Community Colleges Are Heeding the Call to Close the Skills Gap

Katherine Mangan| The Chronicle of Higher Education

President Obama’s call in the State of the Union address to close the skills gap in advanced manufacturing is already being heeded by community colleges around the country, as they forge closer ties with local industry to design certificate and degree programs, as well as apprenticeships.

In his speech on Tuesday night, the president encouraged more partnerships among high schools, colleges, and manufacturers, and greater focus on science, technology, engineering, and mathematics, “the skills today’s employers are looking for.”

In Illinois, students are learning the high-tech skills employers need while also earning college credentials. With a $13-million federal grant, an advanced-manufacturing program that began at Harper College, in Palatine, Ill., this past fall is expanding to 23 community colleges in the state to prepare students for jobs with manufacturers that, despite high unemployment, haven’t been able to find enough skilled workers.

Harper College’s program, which can be completed in 18 months, offers students paid internships with one of 70 area companies. Students can earn an industry certificate in one semester, then move on to an internship and build on that experience to earn further, specialized certificates—in precision machining, for instance, or metal fabrication. After that, they can continue their studies to earn associate degrees.

Keeping manufacturers from luring interns away is a challenge, said Harper’s president, Kenneth L. Ender. And no wonder: At least 600,000 advanced manufacturing positions are going unfilled in the United States for lack of skilled workers, according to a report in 2011 from the Manufacturing Institute, a research group that supports the industry. The problem is expected to worsen as waves of baby boomers retire.

Colleges can’t prepare a new generation of workers alone, Mr. Ender said.

“We can’t train people for jobs. We train them for occupations, by giving them enough knowledge and skills to get started,” he said. An intern who gets hired will go through more training on the job, and may also decide to fit in further study at the college. But manufacturers have such specific needs, Mr. Ender said, that colleges would have to spend hundreds of thousands of dollars on different kinds of machines to do all of the training themselves.

What a college can do is teach somebody who wants to operate computer-controlled machines how to read blueprints, understand measurements, and use the lingo of the industry. Instructors can also help develop the math, computer-science, and critical-thinking skills needed for manufacturing jobs, Mr.
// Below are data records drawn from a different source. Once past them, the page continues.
-- ==== Sys2Proof/Machine/Load.lean ====
section
/-! DEFINITION. The shared operations of the kitchens: capacity, the five stages of the load arithmetic, the window
ring, the waitlist, the triggers of the pass engine and the ticket queue's places (chapters 7 and 8). -/

namespace Sys2Proof.Machine

open Sys2Proof

/-! ## Capacity (R103) and the ring (R110) -/

/-- The capacity in force at the active level (R103). -/
def Kitchen.inForce (k : Kitchen) : Nat := k.banks[k.active.val]

/-- The capacity that a kitchen gives to windows starting at time of day `tod` (R103). -/
def Kitchen.capacityAt (k : Kitchen) (tod : Nat) : Nat :=
  if k.opens ≤ tod ∧ tod < k.closes then k.inForce else 0

/-- The capacity of window `w` (R103). -/
def Kitchen.capacity (k : Kitchen) (w : Nat) : Nat := k.capacityAt (30 * w % 1440)

/-- Whether the capacity of some start time of day differs between two forms of a kitchen (R116). -/
def capacityDiffers (k k' : Kitchen) : Bool :=
  (List.range 48).any fun i => decide (k.capacityAt (30 * i) ≠ k'.capacityAt (30 * i))

/-- The ring entry on which window `w` falls (R110). -/
def Kitchen.entry (k : Kitchen) (w : Nat) : RingEntry := k.ring[w % 336]'(Nat.mod_lt _ (by decide))

/-- The committed units of window `w`: 0 when its entry holds none or another window (R110). -/
def Kitchen.committed (k : Kitchen) (w : Nat) : Nat :=
  if (k.entry w).window = some w then (k.entry w).units else 0

/-- Window `w`'s entry set to `w` with `units` committed (R110). -/
def Kitchen.commit (k : Kitchen) (w units : Nat) : Kitchen :=
  { k with ring := k.ring.set (w % 336) { window := some w, units := units } (Nat.mod_lt _ (by decide)) }

/-- A read of window `w`, which sets an entry that holds none or another window to `w` with 0 (R110). -/
def Kitchen.touch (k : Kitchen) (w : Nat) : Kitchen := k.commit w (k.committed w)

/-- Shares added to their windows (R109). -/
def Kitchen.addShares (k : Kitchen) (shares : List (Nat × Nat)) : Kitchen :=
  shares.foldl (fun c x => c.commit x.1 (c.committed x.1 + x.2)) k

/-- The shares in windows not yet begun subtracted from their windows; the others are dropped (R114). -/
def Kitchen.subShares (k : Kitchen) (w0 : Nat) (shares : List (Nat × Nat)) : Kitchen :=
  shares.foldl (fun c x => if w0 < x.1 then c.commit x.1 (c.committed x.1 - x.2) else c) k

/-- Whether some window of `shares` not yet begun has fewer committed units in `k'` than in `k`. -/
def loweredOn (w0 : Nat) (shares : List (Nat × Nat)) (k k' : Kitchen) : Bool :=
  shares.any fun x => decide (w0 < x.1) && decide (k'.committed x.1 < k.committed x.1)

/-- Whether shares fit: no window with a share above 0 goes past its capacity (R109, stage 5). -/
def Kitchen.fits (k : Kitchen) (shares : List (Nat × Nat)) : Bool :=
  shares.all fun x => decide (x.2 = 0) || decide (k.committed x.1 + x.2 ≤ k.capacity x.1)

/-- The windows that stage 5 reads, read (R109, R110). -/
def Kitchen.touchTested (k : Kitchen) (shares : List (Nat × Nat)) : Kitchen :=
  shares.foldl (fun c x => if x.2 = 0 then c else c.touch x.1) k

/-! ## The load arithmetic (R105 to R108) -/

/-- Stage 1: the load units, setup + ceil(h × w ÷ 16) (R105). -/
def loadUnits (m : MenuClass) (headcount : Nat) : Nat := m.setup + (headcount * m.weight + 15) / 16

/-- Stages 2 and 3: the prep windows wd − L to wd − 1 with the units spread over them, the latest `units mod L`
windows one more than the others (R106, R107). Window numbers below 0 have begun and are dropped by stage 4. -/
def spread (units lead wd : Nat) : List (Int × Nat) :=
  (List.range lead).map fun i =>
    ((wd : Int) - (lead : Int) + (i : Int), units / lead + if lead - units % lead ≤ i then 1 else 0)

/-- Stage 4: the prep windows that have begun dropped, their units added to the earliest that remains; none when no
prep window remains (R108). -/
def lateDrop (w0 : Nat) (prep : List (Int × Nat)) : Option (List (Nat × Nat)) :=
  let dropped := ((prep.filter fun x => decide (x.1 ≤ (w0 : Int))).map fun x => x.2).sum
  match (prep.filter fun x => decide ((w0 : Int) < x.1)).map fun x => (x.1.toNat, x.2) with
  | [] => none
  | (w, u) :: rest => some ((w, u + dropped) :: rest)

/-- A computed load: its units and its shares after stage 4, at least one. -/
structure Load where
  units : Nat
  shares : List (Nat × Nat)
  deriving DecidableEq, Repr

/-- The prep start window of a load: its earliest prep window (R108). -/
def Load.prepStart (x : Load) : Nat := (x.shares.head?.map fun s => s.1).getD 0

/-- Stages 1 to 4 for a class, a headcount and a delivery minute, with current window `w0`. -/
def computeLoad (m : MenuClass) (headcount delivery w0 : Nat) : Option Load :=
  let units := loadUnits m headcount
  (lateDrop w0 (spread units m.lead (windowOf delivery))).map fun s => { units := units, shares := s }

/-- The judgement of a delivery minute by stage 2, HORIZON first (R106). -/
def judgeDelivery (k : Booking) (delivery w0 : Nat) : Option Status :=
  if w0 + 335 < windowOf delivery then some .horizon
  else if delivery + 30 < k.start ∨ k.stop ≤ delivery then some .badTime
  else none

/-! ## Triggers of the pass engine (R116) -/

/-- A promotion trigger at a kitchen: PROMOTING begins, or the again mark is set (R116, R118). -/
def Kitchen.promote (k : Kitchen) : Kitchen :=
  match k.pass with
  | .idle => { k with pass := .promoting none, again := false }
  | .shedding _ => { k with again := true }
  | .promoting _ => { k with again := true }

/-- A capacity-change trigger at a kitchen: SHEDDING begins at w0 + 1, or the restart mark is set (R116). -/
def Kitchen.capacityTrigger (k : Kitchen) (w0 : Nat) : Kitchen :=
  match k.pass with
  | .idle => { k with pass := .shedding (w0 + 1) }
  | .shedding _ => { k with restart := true }
  | .promoting _ => { k with restart := true }

/-- Whether triggers act: the pool READY and the clock not UNSET (R116). -/
def Records.triggersAct (b : Records) (c : Clock) : Bool := b.pool.isReady && decide (c.state ≠ .unset)

/-- A promotion trigger raised for kitchen `k` (R116). -/
def Records.promotionTrigger (b : Records) (c : Clock) (k : KitchenNo) : Records :=
  if b.triggersAct c then b.setKitchen k (b.kitchen k).promote else b

/-- Kitchen `k` replaced by `k'`, and a capacity-change trigger raised when its capacity differs (R116). -/
def Records.changeKitchen (b : Records) (c : Clock) (k : KitchenNo) (k' : Kitchen) : Records :=
  if capacityDiffers (b.kitchen k) k' && b.triggersAct c then b.setKitchen k (k'.capacityTrigger c.w0)
  else b.setKitchen k k'

/-- The active level formed from override, reported level and fallback (R101). -/
def Kitchen.formLevel (k : Kitchen) : Fin 8 :=
  match k.override with
  | some v => v
  | none =>
    match k.online, k.reported with
    | true, some v => v
    | true, none => k.fallback
    | false, _ => k.fallback

/-- Kitchen `k` replaced by `k'` with its active level formed again: LEVEL_CHANGED when it differs, and then the
capacity judged (R101, R116). -/
def Records.reformLevel (b : Records) (c : Clock) (k : KitchenNo) (k' : Kitchen) : Records :=
  let formed := { k' with active := k'.formLevel }
  let b' := b.changeKitchen c k formed
  if formed.active = (b.kitchen k).active then b' else b'.raise (.kitchen k .levelChanged)

/-! ## Terminal reports and losses (R101, R102, R158) -/

/-- A kitchen whose terminal reports a level. -/
def Kitchen.reportedAt (k : Kitchen) (level : Fin 8) : Kitchen := { k with online := true, reported := some level }

/-- A kitchen whose terminal is lost; the reported level is kept. -/
def Kitchen.lost (k : Kitchen) : Kitchen := { k with online := false }

/-- A terminal report taken by kitchen `k`: online, the reported level, and the active level formed again (R102). -/
def Records.terminalReported (b : Records) (c : Clock) (k : KitchenNo) (level : Fin 8) : Records :=
  b.reformLevel c k ((b.kitchen k).reportedAt level)

/-- A terminal loss taken by kitchen `k`: not online, and the active level formed again (R102). -/
def Records.terminalLost (b : Records) (c : Clock) (k : KitchenNo) : Records :=
  b.reformLevel c k (b.kitchen k).lost

/-- Whether kitchen `k`'s terminal node is ONLINE, on a line that is RUNNING (R147, R158). -/
def Records.terminalOnline (b : Records) (k : KitchenNo) : Bool :=
  match (b.kitchen k).terminal with
  | some (l, n) =>
    (b.line l).running && decide (((b.line l).node n).kind = .terminal k ∧ ((b.line l).node n).state = .online)
  | none => false

/-! ## The waitlist (R115) and admission (R109) -/

/-- A stamp counter incremented, staying at its upper bound (R100). -/
def nextStamp (n : Nat) : Nat := if n < Config.maxStamp then n + 1 else n

/-- The class by which an order ranks: the class of its owner (R127). -/
def Records.orderClass (b : Records) (o : Order) : Prio :=
  match o.owner.bind fun h => (slotNo? h.slot).bind b.booking? with
  | some k => k.cls
  | none => .walkup

/-- The place of the order in slot `sl` on its waitlist: class, stamp and slot. -/
def Records.placeOf (b : Records) (sl : SlotNo) : WaitPlace :=
  match b.order? sl with
  | some o => { cls := b.orderClass o, stamp := (o.wait.map fun x => x.1).getD 0, slot := sl }
  | none => { cls := .walkup, stamp := 0, slot := sl }

/-- Whether place `p` stands ahead of place `q`: by class, then stamp, then the lower slot (R100, R115). -/
def WaitPlace.ahead (p q : WaitPlace) : Bool :=
  decide (p.cls.rank < q.cls.rank) ||
  (decide (p.cls.rank = q.cls.rank) &&
    (decide (p.stamp < q.stamp) || (decide (p.stamp = q.stamp) && decide (p.slot < q.slot))))

/-- A slot inserted in a waitlist at the place that its class and stamp give (R115). -/
def Records.insertWaiting (b : Records) (sl : SlotNo) : List SlotNo → List SlotNo
  | [] => [sl]
  | x :: xs => if (b.placeOf sl).ahead (b.placeOf x) then sl :: x :: xs else x :: b.insertWaiting sl xs

/-- Order `o` in slot `sl` made WAITLISTED with a new stamp and put on its kitchen's waitlist (R115). It holds no
shares and no admission stamp. -/
def Records.joinWaitlist (b : Records) (sl : SlotNo) (o : Order) (why : WaitReason) : Records :=
  let stamp := nextStamp (b.kitchen o.kitchen).waits
  let b1 := b.setBody sl (.order
    { o with state := .waitlisted, shares := [], admission := none, wait := some (stamp, why) })
  let k := b1.kitchen o.kitchen
  b1.setKitchen o.kitchen { k with waits := stamp, waitlist := b1.insertWaiting sl k.waitlist }

/-- A slot removed from kitchen `k`'s waitlist. -/
def Records.leaveWaitlist (b : Records) (k : KitchenNo) (sl : SlotNo) : Records :=
  b.setKitchen k { (b.kitchen k) with waitlist := (b.kitchen k).waitlist.filter fun x => decide (x ≠ sl) }

/-- Order `o` in slot `sl` admitted with load `x`: shares added, CONFIRMED, a new admission stamp (R109). -/
def Records.admitOrder (b : Records) (sl : SlotNo) (o : Order) (x : Load) : Records :=
  let k := b.kitchen o.kitchen
  let stamp := nextStamp k.admissions
  (b.setKitchen o.kitchen { (k.addShares x.shares) with admissions := stamp }).setBody sl (.order
    { o with state := .confirmed, load := x.units, shares := x.shares, prepStart := x.prepStart,
             admission := some stamp, wait := none })

/-- Order `o`'s shares in windows not yet begun subtracted from its kitchen's windows (R114). -/
def Records.releaseShares (b : Records) (c : Clock) (o : Order) : Records :=
  b.setKitchen o.kitchen ((b.kitchen o.kitchen).subShares c.w0 o.shares)

/-! ## The ticket queue (R137, R139) -/

/-- A void placed behind the last void that waits, or ahead of every ticket when no void waits (R137, R139).
DEDUCED: where a ticket whose TICKET was lost has stayed at the head, ahead of the voids that joined behind it (R142), the
new void goes behind those voids, so that the voids keep the order in which they joined (log entry 29). -/
def insertVoid (sl : SlotNo) : List QueueEntry → List QueueEntry
  | [] => [{ slot := sl, asVoid := true }]
  | x :: xs =>
    if (x :: xs).any QueueEntry.asVoid then x :: insertVoid sl xs else { slot := sl, asVoid := true } :: x :: xs

/-- Whether the frame in flight of kitchen `k` names the order in slot `sl`, at the head of the queue (R137). -/
def Records.inFlightAtHead (b : Records) (k : KitchenNo) (sl : SlotNo) : Bool :=
  match (b.queue k).inFlight, (b.queue k).entries with
  | some f, e :: _ => decide (e.slot = sl) && decide (f.1 = b.orderHandle sl)
  | some _, [] => false
  | none, _ => false

/-- A void joining kitchen `k`'s queue, behind the entry in flight if there is one (R139). -/
def Records.joinVoid (b : Records) (k : KitchenNo) (sl : SlotNo) : Records :=
  let q := b.queue k
  match q.entries with
  | [] => b.setQueue k { q with entries := [{ slot := sl, asVoid := true }] }
  | e :: rest =>
    if b.inFlightAtHead k e.slot then b.setQueue k { q with entries := e :: insertVoid sl rest }
    else b.setQueue k { q with entries := insertVoid sl (e :: rest) }

/-- A ticket joining the tail of kitchen `k`'s queue (R138). -/
def Records.joinTicket (b : Records) (k : KitchenNo) (sl : SlotNo) : Records :=
  let q := b.queue k
  b.setQueue k { q with entries := q.entries ++ [{ slot := sl, asVoid := false }] }

/-- A record removed from kitchen `k`'s queue. -/
def Records.leaveQueue (b : Records) (k : KitchenNo) (sl : SlotNo) : Records :=
  let q := b.queue k
  b.setQueue k { q with entries := q.entries.filter fun e => decide (e.slot ≠ sl) }

end Sys2Proof.Machine
end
Ender said.

Some community-college officials have expressed frustration that companies that used to train their own workers are now expecting colleges to do so. But more employers today are willing “to put skin in the game,” Mr. Ender said, by working with colleges to complete the training process.

One of Harper’s students, Peter McManus, who is 47, is training for a new line of work. A freelance technical director for theaters, Mr. McManus learned about the advanced-manufacturing program through his teenage son and is now earning $10 an hour as an intern at a local container manufacturer, studying ways to make the manufacturing process more efficient. His earnings will cover next semester’s tuition, he said, and the internship could lead to a full-time job with the company.

“This is a great opportunity for me to change careers and keep my hand in theater while doing a job I enjoy,” Mr. McManus said.

For employers, the program offers a chance to hire workers who have been through rigorous training.

Warren Young is chief executive officer of another participating company, Acme Industries, in Elk Grove Village, outside of Chicago. “My business is at stake,” he said in a written statement. “You can’t put someone without credentials in front of a $500,000 machine and say, ‘Here, run this.'”

Innovation Institutes

Internships or apprenticeships have long been a staple of the education system in Northern Europe, particularly in Germany, and they are gaining popularity in the United States.

Such programs could be a key strategy for creating new jobs and maintaining the nation’s competitive edge in advanced manufacturing, which, after losing jobs for more than a decade, added more than 500,000 over the last three years, President Obama said in his address.

To accelerate that trend, the president asked Congress to help make the United States “a magnet for new jobs” by supporting a White House plan to spend $1-billion on 15 “manufacturing innovation institutes” across the country.

The plan, modeled on the German Fraunhofer Institutes, would bring companies, government agencies, and higher-education institutions together to conduct applied research on manufacturing technologies, as well as develop better ways to train skilled workers. The first new manufacturing-innovation institute was established in August in Youngstown, Ohio.

The president also praised a collaboration between the City University of New York and IBM to help graduates of a Brooklyn school leave with both a diploma and an associate degree. “We need to give every American student opportunities like this,” he said.